Reputation: 5438
I just struggled a long time to come up with a working little perl one-liner like this:
perl -pe 'if (/^(".*",").*, /) { $a = $1; s/, /"\n$a/g}'
My input data looks something like this:
"foo","bar a"
"baz","bar a, bar b, bar c"
And I'm transforming it to this:
"foo","bar a"
"baz","bar a"
"baz","bar b"
"baz","bar c"
Basically I wanted to only match certain lines (if (/, /)...
) and on those lines replace all instances of that match with a part of the original line. A s///g
with a match group would not work because it would not recurse properly, the replacement string has to be figured out before replacements start happening.
if (/^(".*",").*, /) { s/, /"\n$1/g}
Yet it did not. The var $1
was never anything but empty. Given what the perl docs I read said about persistence, this was a surprise to me:
These match variables generally stay around until the next successful pattern match.
Only when I started stashing the result in a variable of my own could I access the result from the substitution expression:
if (/^(".*",").*, /) { $a = $1; s/, /"\n$a/g}
Why was $1
being cleared when not only was there no successful match, there was no request for a match at all in my search and replace? And would there have been a better way to approach this problem?
Upvotes: 1
Views: 139
Reputation: 58651
You ask:
Why was $1 being cleared when not only was there no successful match, there was no request for a match at all in my search and replace?
Are you perhaps conflating matching and capturing?
For s/PATTERN/REPLACEMENT/
to do anything, the PATTERN must match. So if there is any substitution at all as a result of an s///
operation, you know that its PATTERN regex-matched successfully. REPLACEMENT is then evaluated.

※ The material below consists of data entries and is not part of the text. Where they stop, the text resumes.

-- ==== Sys2Proof/Machine/Render.lean ====
section
/-! DEFINITION. The compositor (65_ppu.md R1030 to R1052): the 160 colours of one visible line, from the registers,
video memory, sprite memory and palettes as they are at that moment. It reads the memories directly, never through
the arbiter. -/

namespace Sys2Proof.Machine

/-- A byte of VRAM by bank and offset from 0x8000. -/
def vramByte (s : State) (bank offset : Nat) : Byte := s.mem.read (vramCell bank offset)

/-- A bit of a byte as the number 0 or 1. -/
def bitNat (v : Byte) (i : Nat) : Nat := (v.getLsbD i).toNat

/-! ## Background and window (R1031, R1032) -/

/-- A pixel of a tile layer: the colour index and the attribute byte (R1031). -/
structure TilePixel where
  index : Nat
  attr : Byte
  deriving DecidableEq, Repr

/-- Fields of a map attribute byte (R172). -/
def attrPriority (attr : Byte) : Bool := attr.getLsbD 7
def attrYFlip (attr : Byte) : Bool := attr.getLsbD 6
def attrXFlip (attr : Byte) : Bool := attr.getLsbD 5
def attrBank (attr : Byte) : Nat := bitNat attr 3
def attrPalette (attr : Byte) : Nat := attr.toNat % 8

/-- The offset of a background or window tile's data (R1031). -/
def tileBase (p : Ppu) (t : Byte) : Nat :=
  if p.lcdc.getLsbD 4 then 16 * t.toNat else (0x1000 + 16 * signed t).toNat

/-- `tile_pixel(map, col, row, x8, y8)` (R1031); `map` is the offset of the tile map from 0x8000. -/
def tilePixel (s : State) (map col row x8 y8 : Nat) : TilePixel :=
  let off := map + 32 * row + col
  let t := vramByte s 0 off
  let attr := match s.params.mode with
    | .monochrome => 0
    | .color => vramByte s 1 off
  let y := if attrYFlip attr then 7 - y8 else y8
  let x := if attrXFlip attr then 7 - x8 else x8
  let base := tileBase s.ppu t
  let lo := vramByte s (attrBank attr) (base + 2 * y)
  let hi := vramByte s (attrBank attr) (base + 2 * y + 1)
  { index := bitNat hi (7 - x) * 2 + bitNat lo (7 - x), attr := attr }

/-- `bg_enabled` of R1032. -/
def bgEnabled (s : State) : Bool :=
  match s.params.mode with
  | .color => true
  | .monochrome => s.ppu.lcdc.getLsbD 0

/-- Whether the window supplies the pixel at column x (R1032). -/
def windowAt (s : State) (x : Nat) : Bool :=
  bgEnabled s && s.ppu.lcdc.getLsbD 5 && s.ppu.winSeen &&
    decide (s.ppu.wx.toNat ≤ 166) && decide (x + 7 ≥ s.ppu.wx.toNat)

/-- The offset of a tile map: 0x9800 or 0x9C00 (R130). -/
def mapOffset (high : Bool) : Nat := if high then 0x1C00 else 0x1800

/-- The background or window pixel at column x of line L (R1032). -/
def bgPixel (s : State) (line x : Nat) : TilePixel :=
  if windowAt s x then
    let wx := x + 7 - s.ppu.wx.toNat
    let wy := s.ppu.winLine.toNat
    tilePixel s (mapOffset (s.ppu.lcdc.getLsbD 6)) (wx / 8) (wy / 8) (wx % 8) (wy % 8)
  else if bgEnabled s then
    let px := (s.ppu.scx.toNat + x) % 256
    let py := (s.ppu.scy.toNat + line) % 256
    tilePixel s (mapOffset (s.ppu.lcdc.getLsbD 3)) (px / 8) (py / 8) (px % 8) (py % 8)
  else { index := 0, attr := 0 }

/-! ## Sprites (R1033, R1034) -/

/-- An entry of OAM (R171). -/
structure Sprite where
  y : Byte
  x : Byte
  tile : Byte
  attr : Byte
  deriving DecidableEq, Repr

/-- Fields of a sprite's attribute byte (R171). -/
def Sprite.behindBg (p : Sprite) : Bool := p.attr.getLsbD 7
def Sprite.yFlip (p : Sprite) : Bool := p.attr.getLsbD 6
def Sprite.xFlip (p : Sprite) : Bool := p.attr.getLsbD 5
def Sprite.dmgPal (p : Sprite) : Bool := p.attr.getLsbD 4
def Sprite.bank (p : Sprite) : Nat := bitNat p.attr 3
def Sprite.cgbPal (p : Sprite) : Nat := p.attr.toNat % 8

/-- Entry i of OAM. -/
def spriteAt (s : State) (i : Nat) : Sprite :=
  { y := s.mem.read (oamBase + 4 * i), x := s.mem.read (oamBase + 4 * i + 1)
    tile := s.mem.read (oamBase + 4 * i + 2), attr := s.mem.read (oamBase + 4 * i + 3) }

/-- The sprite height h (R1033). -/
def spriteHeight (p : Ppu) : Nat := if p.lcdc.getLsbD 2 then 16 else 8

/-- The sprites of line L: the first ten entries in OAM order that cover it (R1033). -/
def lineSprites (s : State) (line : Nat) : List Sprite :=
  (((List.range 40).map (spriteAt s)).filter fun p =>
    decide (p.y.toNat ≤ line + 16 ∧ line + 16 < p.y.toNat + spriteHeight s.ppu)).take 10

/-- The colour index of sprite p at column x of line L (R1034): 0, transparent, outside its eight columns. -/
def spriteIndex (s : State) (line : Nat) (p : Sprite) (x : Nat) : Nat :=
  if p.x.toNat ≤ x + 8 ∧ x < p.x.toNat then
    let h := spriteHeight s.ppu
    let row := if p.yFlip then h - 1 - (line + 16 - p.y.toNat) else line + 16 - p.y.toNat
    let col := if p.xFlip then 7 - (x + 8 - p.x.toNat) else x + 8 - p.x.toNat
    let t := if h = 16 then p.tile &&& 0xFE else p.tile
    let bank := match s.params.mode with
      | .monochrome => 0
      | .color => p.bank
    let lo := vramByte s bank (16 * t.toNat + 2 * row)
    let hi := vramByte s bank (16 * t.toNat + 2 * row + 1)
    bitNat hi (7 - col) * 2 + bitNat lo (7 - col)
  else 0

/-- A sprite that shows at a column, with its colour index there. -/
structure SpritePixel where
  sprite : Sprite
  index : Nat
  deriving DecidableEq, Repr

/-- Of two candidates in OAM order, the one that wins (R1035): in monochrome mode the later one wins only with a
smaller X; in color mode never. -/
def betterSprite (mode : HwMode) (best next : SpritePixel) : SpritePixel :=
  match mode with
  | .monochrome => if next.sprite.x.toNat < best.sprite.x.toNat then next else best
  | .color => best

/-- The winner among the candidates, which stand in OAM order (R1035). -/
def bestSprite (mode : HwMode) : List SpritePixel → Option SpritePixel
  | [] => none
  | q :: rest => some (rest.foldl (betterSprite mode) q)

/-- The winning sprite pixel at column x (R1035): none where LCDC.OBJ_ON is 0 or no selected sprite is opaque. -/
def winningSprite (s : State) (line : Nat) (sprites : List Sprite) (x : Nat) : Option SpritePixel :=
  if s.ppu.lcdc.getLsbD 1 then
    bestSprite s.params.mode
      ((sprites.map fun p => { sprite := p, index := spriteIndex s line p x }).filter fun q => decide (q.index ≠ 0))
  else none

/-- `show_bg` of R1035. -/
def showBg (s : State) (bg : TilePixel) (q : SpritePixel) : Bool :=
  match s.params.mode with
  | .monochrome => q.sprite.behindBg && decide (bg.index ≠ 0)
  | .color => s.ppu.lcdc.getLsbD 0 && decide (bg.index ≠ 0) && (attrPriority bg.attr || q.sprite.behindBg)

/-! ## Palettes (R1050, R1051) -/

/-- The shade `(palette >> 2i) & 3` (R137, R1050). -/
def shadeOf (palette : Byte) (index : Nat) : Nat := palette.toNat / 4 ^ index % 4

/-- `DMG_SHADES[shade]` (R22), as an output colour: bit 15 is zero (R1052). -/
def Shades.color (t : Shades) (shade : Nat) : Word :=
  BitVec.setWidth 16 (match shade with
    | 0 => t.s0
    | 1 => t.s1
    | 2 => t.s2
    | _ => t.s3)

/-- The colour of palette p, index i, of the palette memory at `base`, with bit 15 cleared (R173, R1051). -/
def paletteColor (s : State) (base p i : Nat) : Word :=
  ((s.mem.read (base + 8 * p + 2 * i + 1)) ++ (s.mem.read (base + 8 * p + 2 * i)) : BitVec 16) &&& 0x7FFF

/-- The colour of a background or window pixel. In monochrome mode with LCDC.BG_ON = 0 it is DMG_SHADES[0], not
through BGP (R1032). -/
def bgColor (s : State) (bg : TilePixel) : Word :=
  match s.params.mode with
  | .monochrome =>
    if bgEnabled s then s.params.shades.color (shadeOf s.ppu.bgp bg.index) else s.params.shades.color 0
  | .color => paletteColor s bgPalBase (attrPalette bg.attr) bg.index

/-- The colour of a sprite pixel. -/
def spriteColor (s : State) (q : SpritePixel) : Word :=
  match s.params.mode with
  | .monochrome => s.params.shades.color (shadeOf (if q.sprite.dmgPal then s.ppu.obp1 else s.ppu.obp0) q.index)
  | .color => paletteColor s objPalBase q.sprite.cgbPal q.index

/-! ## The line -/

/-- The colour at column x of line L (R1030). -/
def pixelColor (s : State) (line : Nat) (sprites : List Sprite) (x : Nat) : Word :=
  let bg := bgPixel s line x
  match winningSprite s line sprites x with
  | none => bgColor s bg
  | some q => if showBg s bg q then bgColor s bg else spriteColor s q

/-- The finished row of line L (R1030, R1052). -/
def renderRow (s : State) (line : Nat) : List Word :=
  let sprites := lineSprites s line
  (List.range 160).map (pixelColor s line sprites)

/-- The window latch at the start of a line (R1040). -/
def latchWindow (line : Nat) (s : State) : State :=
  if s.ppu.wy.toNat = line then { s with ppu.winSeen := true } else s

/-- `render_line(L)` (R1030, R1040): latch the window, hand out the row, count the window's line. -/
def renderLine (line : Nat) (s : State) : State :=
  let s := latchWindow line s
  let out : VideoRow := { line := line, row := renderRow s line }
  { s with
    video := out :: s.video
    ppu.winLine := if (List.range 160).any (windowAt s) then s.ppu.winLine + 1 else s.ppu.winLine }

end Sys2Proof.Machine
end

(In your case, the s/, /.../
PATTERN matches at least once on the comma and space after the text bar a
in your second input line.)
Of course, when that happens, the interpreter will reset all the capture elements ($1
, $2
, etc.) to whatever PATTERN captured. Again, this is before REPLACEMENT is evaluated. Since your PATTERN doesn't capture anything, those elements are undefined, just as they would be if you had explicitly done a non-capturing m/, /
match.
Upvotes: 3
Reputation: 386361
The values of match variables do indeed stay around until the next successful pattern match (or until the scope in which the match occurred is exited).
In your case, they changed because there was a successful pattern match. You successfully matched against the pattern ,
. The capture variables will therefore reflect the text captured by the captures of that match. $1
returns the text matched by the non-existent first capture, so it returned undef
.
$ perl -e'
$_ = "a";
s/(a)/a/; CORE::say $1 // "[undef]"; # Successful match
s/(c)/c/; CORE::say $1 // "[undef]"; # Unsuccessful match
s/a/a/; CORE::say $1 // "[undef]"; # Successful match
'
a
a
undef
Upvotes: 4